The UAE government recently came up with an amendment to the Commercial Companies Law by allowing 100% ownership to mainland businesses in UAE. The FDI law came into effect on December 1st.
Until recently the free zones in UAE were the most preferred jurisdictions by investors as they give 100 percent ownership to foreigners. Now with the FDI law, this distinction between free zones and mainland doesn’t exist anymore and things may not be easy for the free zones in UAE. Experts have it that the areas will have to bring in more efficient strategies to bring in foreign investments in the future.
This step by the government is an attempt to bring in more investment options to the country as a way to cope up with the financial crisis that the country is facing with the widespread of the global pandemic and due to the fall of prices of the oil.

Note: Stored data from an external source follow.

-- ==== Sys2Proof/Machine/Dispatch.lean ====
section
/-! DEFINITION. The meaning of each instruction, one arm per row of spec/opcode_table.json. -/

namespace Sys2Proof.Machine

def exec (i : Instr) (s : State) : Host.Outcome State Fault Refusal :=
  match i with
  | .encBegin width height => Sys2Proof.Machine.execEncBegin width height s
  | .encPix r g b => Sys2Proof.Machine.execEncPix r g b s
  | .encEnd => Sys2Proof.Machine.execEncEnd s
  | .decBegin clen => Sys2Proof.Machine.execDecBegin clen s
  | .decRdpix idx => Sys2Proof.Machine.execDecRdpix idx s
  | .rdReg n => Sys2Proof.Machine.execRdReg n s
  | .decStep => Sys2Proof.Machine.execDecStep s
  | .hdr width height => Sys2Proof.Machine.execHdr width height s
  | .run len r g b => Sys2Proof.Machine.execRun len r g b s

end Sys2Proof.Machine
end

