-- ==== Sys2Proof/Tests/Slice0.lean ====
section
/-! SUPPORT. The model's own tests (expected results from spec/95_test_vectors.md and the rules' examples) and, for each
statement with hypotheses, a witness that meets them. -/

namespace Sys2Proof.Machine.Tests

open Sys2Proof

/-! ### Helpers -/

/-- A field of the next state, if there is one. -/
def after {α : Type} (o : Host.Outcome State Fault Refusal) (f : State → α) : Option α :=
  match o with
  | .next t => some (f t)
  | .fault _ => none
  | .refused _ => none

/-- A command word waiting at the port. -/
def atPort (cw : CmdWord) (ok : Bool) (s : State) : State := { s with host := [.command cw ok] }

/-- E_BODY with the header of a 2×2 grid written and a run pending (95 G10, E11). -/
def encoding (last : Pixel) (run : Byte) : State :=
  { State.reset with
    encPhase := .body, encLast := last, encRun := run, wrLen := 8, cout := containerOf [2, 0, 0, 0, 2, 0, 0, 0] }

/-- Reset with a container placed. -/
def placed (bytes : List Byte) : State := { State.reset with cin := containerOf bytes, cinLen := bytes.length }

/-- The container of vector X4: a 2×2 grid, a run of three red pixels, a run of one green pixel. -/
def containerX4 : Memory := containerOf [2, 0, 0, 0, 2, 0, 0, 0, 3, 255, 0, 0, 1, 0, 255, 0]

/-- The container of vector X3: the second run is one pixel too long. -/
def containerX3 : Memory := containerOf [2, 0, 0, 0, 2, 0, 0, 0, 3, 255, 0, 0, 2, 0, 255, 0]

/-- D_BODY on a 16-byte container of a 2×2 grid. -/
def decoding (c : Memory) (off cursor : Cnt) (buf : PixelMemory) : State :=
  { State.reset with
    decPhase := .body, decW := 2, decH := 2, decNpix := 4, decCursor := cursor, rdOff := off, rdLen := 16,
    pixbuf := buf, cin := c, cinLen := 16 }

def red : Pixel := ⟨255, 0, 0⟩
def green : Pixel := ⟨0, 255, 0⟩

/-- The end state of vector X4. -/
def decodedX4 : State :=
  { decoding containerX4 16 4 [(0, red), (1, red), (2, red), (3, green)] with decPhase := .done }

/-- Both paths in the middle of an operation: a full run written and one pixel pending; one record executed. -/
def running : State :=
  { decoding (containerOf [2, 0, 0, 0, 2, 0, 0, 0, 1, 255, 0, 0, 3, 0, 255, 0]) 12 1 [(0, red)] with
    encPhase := .body, encLast := ⟨1, 1, 1⟩, encRun := 1, wrLen := 12,
    cout := containerOf [2, 0, 0, 0, 2, 0, 0, 0, 255, 1, 1, 1] }

/-! ### Well-formedness -/

theorem test_wellFormed_refuses_run_of_length_zero : (Instr.run 0 1 2 3).wellFormed = false := by decide

theorem test_wellFormed_refuses_unassigned_register : (Instr.rdReg 8).wellFormed = false := by decide

theorem test_wellFormed_accepts_the_bounds :
    (Instr.run 1 1 2 3).wellFormed = true ∧ (Instr.run 255 1 2 3).wellFormed = true ∧
    (Instr.rdReg 7).wellFormed = true := by decide

/-! ### Words written out from the encodings (30_encoding R81, R82, R89; 95 P1, E13, E14, P2, G4, X8) -/

theorem test_decode_encBegin :
    decode (.command 0x10A0B0C0D01020304) = .ok (.encBegin 0x01020304 0x0A0B0C0D) := by decide

theorem test_decode_encPix : decode (.command 0x2FFFFFFFFFF1E140A) = .ok (.encPix 10 20 30) := by decide

theorem test_decode_encEnd : decode (.command 0x3DEADBEEFDEADBEEF) = .ok .encEnd := by decide

theorem test_decode_decBegin : decode (.command 0x4000000000000000C) = .ok (.decBegin 12) := by decide

theorem test_decode_decRdpix : decode (.command 0x5FFFFFFFFFFFFFFFF) = .ok (.decRdpix 18446744073709551615) := by
  decide

theorem test_decode_rdReg : decode (.command 0x6FFFFFFFFFFFFFFF1) = .ok (.rdReg 1) := by decide

theorem test_decode_decStep : decode .turn = .ok .decStep := by decide

theorem test_decode_hdr :
    decode (.header [0x04, 0x03, 0x02, 0x01, 0x0D, 0x0C, 0x0B, 0x0A]) = .ok (.hdr 0x01020304 0x0A0B0C0D) := by decide

theorem test_decode_run : decode (.record [0x2D, 0xFF, 0x00, 0x01]) = .ok (.run 45 255 0 1) := by decide

theorem test_decode_refuses_unassigned :
    decode (.command 0x00000000000000000) = .error (.unassignedOp 0) ∧
    decode (.command 0x70000000000000000) = .error (.unassignedOp 7) ∧
    decode (.command 0xF0123456789ABCDEF) = .error (.unassignedOp 15) := by decide

/-- Table words; an item's first byte is the lowest one by the model's choice (log 22). -/
theorem test_table_words :
    decodeTableWord 72 0x10000000200000003 = some (.encBegin 3 2) ∧
    decodeTableWord 68 0x20000000000030201 = some (.encPix 1 2 3) ∧
    decodeTableWord 0 0 = some .decStep ∧
    decodeTableWord 64 0x0A0B0C0D01020304 = some (.hdr 0x01020304 0x0A0B0C0D) ∧
    decodeTableWord 32 0x0100FF2D = some (.run 45 255 0 1) := by decide

/-! ### ENC_BEGIN -/

/-- Vector E13. -/
theorem test_encBegin_writes_the_header :
    after (step (atPort 0x10A0B0C0D01020304 true State.reset)) (fun t => (t.cout.readBytes 0 9, t.wrLen, t.encPhase)) =
      some ([4, 3, 2, 1, 0x0D, 0x0C, 0x0B, 0x0A, 0], 8, .body) := by decide

/-- Vector G10. -/
theorem test_encBegin_ignored_in_body :
    after (step (atPort 0x10000000900000009 true (encoding ⟨1, 1, 1⟩ 7)))
      (fun t => (t.cout.readBytes 0 8, t.wrLen, t.encRun, t.proto)) =
      some ([2, 0, 0, 0, 2, 0, 0, 0], 8, 7, true) := by decide

/-! ### ENC_PIX -/

/-- Vector E11, fifth row: the cap. -/
theorem test_encPix_cap :
    after (exec (.encPix 1 1 1) (encoding ⟨1, 1, 1⟩ 255))
      (fun t => (t.cout.readBytes 8 4, t.wrLen, t.encLast, t.encRun)) =
      some ([255, 1, 1, 1], 12, ⟨1, 1, 1⟩, 1) := by decide

/-- Vector E11, seventh row: one channel differs. -/
theorem test_encPix_one_channel :
    after (exec (.encPix 1 1 2) (encoding ⟨1, 1, 1⟩ 7))
      (fun t => (t.cout.readBytes 8 4, t.wrLen, t.encLast, t.encRun)) =
      some ([7, 1, 1, 1], 12, ⟨1, 1, 2⟩, 1) := by decide

/-! ### ENC_END -/

/-- The example of 41_container_writer R135. -/
theorem test_encEnd_flushes :
    after (step (atPort 0x30000000000000000 true (encoding ⟨0, 0, 0⟩ 4)))
      (fun t => (t.cout.readBytes 8 4, t.wrLen, t.encRun, t.encPhase)) =
      some ([4, 0, 0, 0], 12, 0, .done) := by decide

/-- Vector E15 (c): the sync is consulted even with no run pending. -/
theorem test_encEnd_io_error :
    after (step (atPort 0x30000000000000000 false (encoding ⟨0, 0, 0⟩ 0))) (fun t => (t.encPhase, t.encErr)) =
      some (.fault, .ioError) := by decide

/-! ### DEC_BEGIN and HDR -/

/-- Vector F6c. -/
theorem test_decBegin_byte_weights :
    after (step (atPort 0x40000000000000008 true (placed [4, 3, 2, 1, 13, 12, 11, 10])))
      (fun t => (t.decW, t.decH, t.decNpix, t.decPhase, t.rdOff, t.rdLen)) =
      some (16909060, 168496141, 0x000A1F406E6A5734, .body, 8, 8) := by decide

/-- Vector F7: UNALIGNED is tested before DIMS. -/
theorem test_decBegin_unaligned_first :
    after (step (atPort 0x40000000000000009 true { placed [255, 255, 255, 255, 255, 255, 255, 255, 0] with par := ⟨16, .any⟩ }))
      (fun t => (statusWord t, t.decW, t.decNpix, t.rdLen)) = some (0x4700, 0, 0, 9) := by decide

/-- 93 U15: a length one byte short or one record long is refused; in D_BODY the command is ignored all the same. -/
theorem test_decBegin_wrong_length :
    exec (.decBegin 7) (placed [0, 0, 0, 0, 0, 0, 0, 0]) = .refused .lengthMismatch ∧
    exec (.decBegin 12) (placed [0, 0, 0, 0, 0, 0, 0, 0]) = .refused .lengthMismatch ∧
    after (exec (.decBegin 12) (decoding containerX4 8 0 [])) (fun t => (t.proto, t.rdLen)) = some (true, 16) :=
  ⟨rfl, rfl, by decide⟩

/-- Vector F5: the dimensions stay readable. -/
theorem test_hdr_dims :
    after (exec (.hdr 5 4) { State.reset with par := ⟨16, .any⟩ })
      (fun t => (statusWord t, t.decW, t.decH, t.decNpix, t.rdOff)) = some (0x6700, 5, 4, 20, 0) := by decide

/-- Vector F5b: at the capacity. -/
theorem test_hdr_at_capacity :
    after (exec (.hdr 4 4) { State.reset with par := ⟨16, .any⟩ })
      (fun t => (statusWord t, t.decNpix, t.rdOff)) = some (0x0100, 16, 8) := by decide

/-! ### DEC_STEP and RUN -/

/-- Vector X3, second step: nothing is written, not even the slot that would have fitted. -/
theorem test_decStep_overflow :
    after (step (decoding containerX3 12 3 [(0, red), (1, red), (2, red)]))
      (fun t => (t.decPhase, t.decErr, t.rdOff, t.decCursor, t.pixbuf.read 2, t.pixbuf.read 3)) =
      some (.fault, .outOfBounds, 12, 3, red, ⟨0, 0, 0⟩) := by decide

/-- Vector X4, third step. -/
theorem test_decStep_finishes :
    after (step (decoding containerX4 16 4 [(0, red)])) (fun t => (t.decPhase, t.decErr, t.pixbuf.read 0)) =
      some (.done, .none, red) := by decide

/-- Vector X4, second step: an exact fit. -/
theorem test_run_exact_fit :
    after (exec (.run 1 0 255 0) (decoding containerX4 12 3 [(0, red), (1, red), (2, red)]))
      (fun t => (t.decPhase, t.rdOff, t.decCursor, t.pixbuf.read 2, t.pixbuf.read 3)) =
      some (.body, 16, 4, red, green) := by decide

/-- Vector X5 (b): a record of length 0 in a full buffer. -/
theorem test_run_of_length_zero :
    after (exec (.run 0 0xAA 0xBB 0xCC) (decoding containerX4 12 4 [(0, red)]))
      (fun t => (t.decPhase, t.rdOff, t.decCursor, t.pixbuf)) = some (.body, 16, 4, [(0, red)]) := by decide

/-! ### DEC_RDPIX -/

/-- Vector X4: the response word. -/
theorem test_decRdpix_answers :
    after (step (atPort 0x50000000000000003 true decodedX4)) (fun t => (t.resp, t.proto)) =
      some (.pixel green, false) ∧ pixelResponseWord green = 0x100FF00 := by decide

/-- Vector X8. -/
theorem test_decRdpix_refuses :
    after (step (atPort 0x50000000000000004 true decodedX4)) (fun t => (t.resp, t.proto, t.decPhase)) =
      some (.refusedPixel, true, .done) := by decide

/-! ### RD_REG -/

/-- Vectors G5 and G6: the status word of a finished decode beside an encode in progress. -/
theorem test_rdReg_status :
    after (step (atPort 0x60000000000000000 true { decodedX4 with encPhase := .body })) (fun t => (t.resp, t.proto)) =
      some (.value 0x0201, false) := by decide

/-- Vector G3. -/
theorem test_rdReg_unassigned :
    after (step (atPort 0x60000000000000008 true State.reset)) (fun t => (t.resp, statusWord t)) =
      some (.value 0, 0x10000) := by decide

/-! ### The step and the fetch -/

/-- Vector G11. -/
theorem test_step_ignores_unassigned :
    after (step (atPort 0xF0123456789ABCDEF true State.reset)) (fun t => (t.proto, t.resp, t.host)) =
      some (true, .none, []) := by decide

/-- A table word laid out by `withFetchWord` is what the next step runs. -/
theorem test_withFetchWord :
    after (step (State.reset.withFetchWord 72 0x10000000200000003)) (fun t => (t.encPhase, t.cout.readBytes 0 8)) =
      some (.body, [3, 0, 0, 0, 2, 0, 0, 0]) ∧
    after (step (State.reset.withFetchWord 68 0x4000000000000000C)) (fun t => (t.decPhase, t.rdLen, t.cinLen)) =
      some (.body, 12, 12) ∧
    after (step (State.reset.withFetchWord 64 0x0000000200000003)) (fun t => (t.decPhase, t.decW, t.decH)) =
      some (.body, 3, 2) ∧
    after (step (State.reset.withFetchWord 32 0)) (fun t => (t.decPhase, t.rdOff)) = some (.body, 12) ∧
    after (step (State.reset.withFetchWord 0 0)) (fun t => t.decPhase) = some .done := by decide

/-! ### Witnesses: the hypotheses of each statement, met together, each clause at a boundary of its range -/

/-- `io_ok` false, with `IO_FAULTS = any`. -/
def failing (s : State) : State := { s with ioOk := false }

Nicholas Maclean, managing director of CBRE, Menat Region, said that “The impact of the new law could be significant on the free zones/ “on-shore” jurisdictional boundaries, which might ease the rental differentials and could bring in flexibility in the decision making and could also be delegated allowing adaptability if any of the changes seem difficult.”
While Hisham Al Gurg, CEO of SEED Group, commented, the free zones should focus more on coming up with new strategies to compete as their primary attraction is now been offered in any part of the country.
“It remains to be seen how radical the detailed revisions will be and how the new rules will interplay with some form of taxation, which surely must be a partial replacement for the foregone income, but the preliminary outline reiterates the countries drive to maintain its position as an innovator and business hub.”, added Maclean.
The government is taking every possible step to recover their economy and as for the amendment, it was indeed one of the most awaited laws for the foreign investors. UAE is trying to achieve their goal of being the business hub of the world and hopefully this initiative would lead them to it.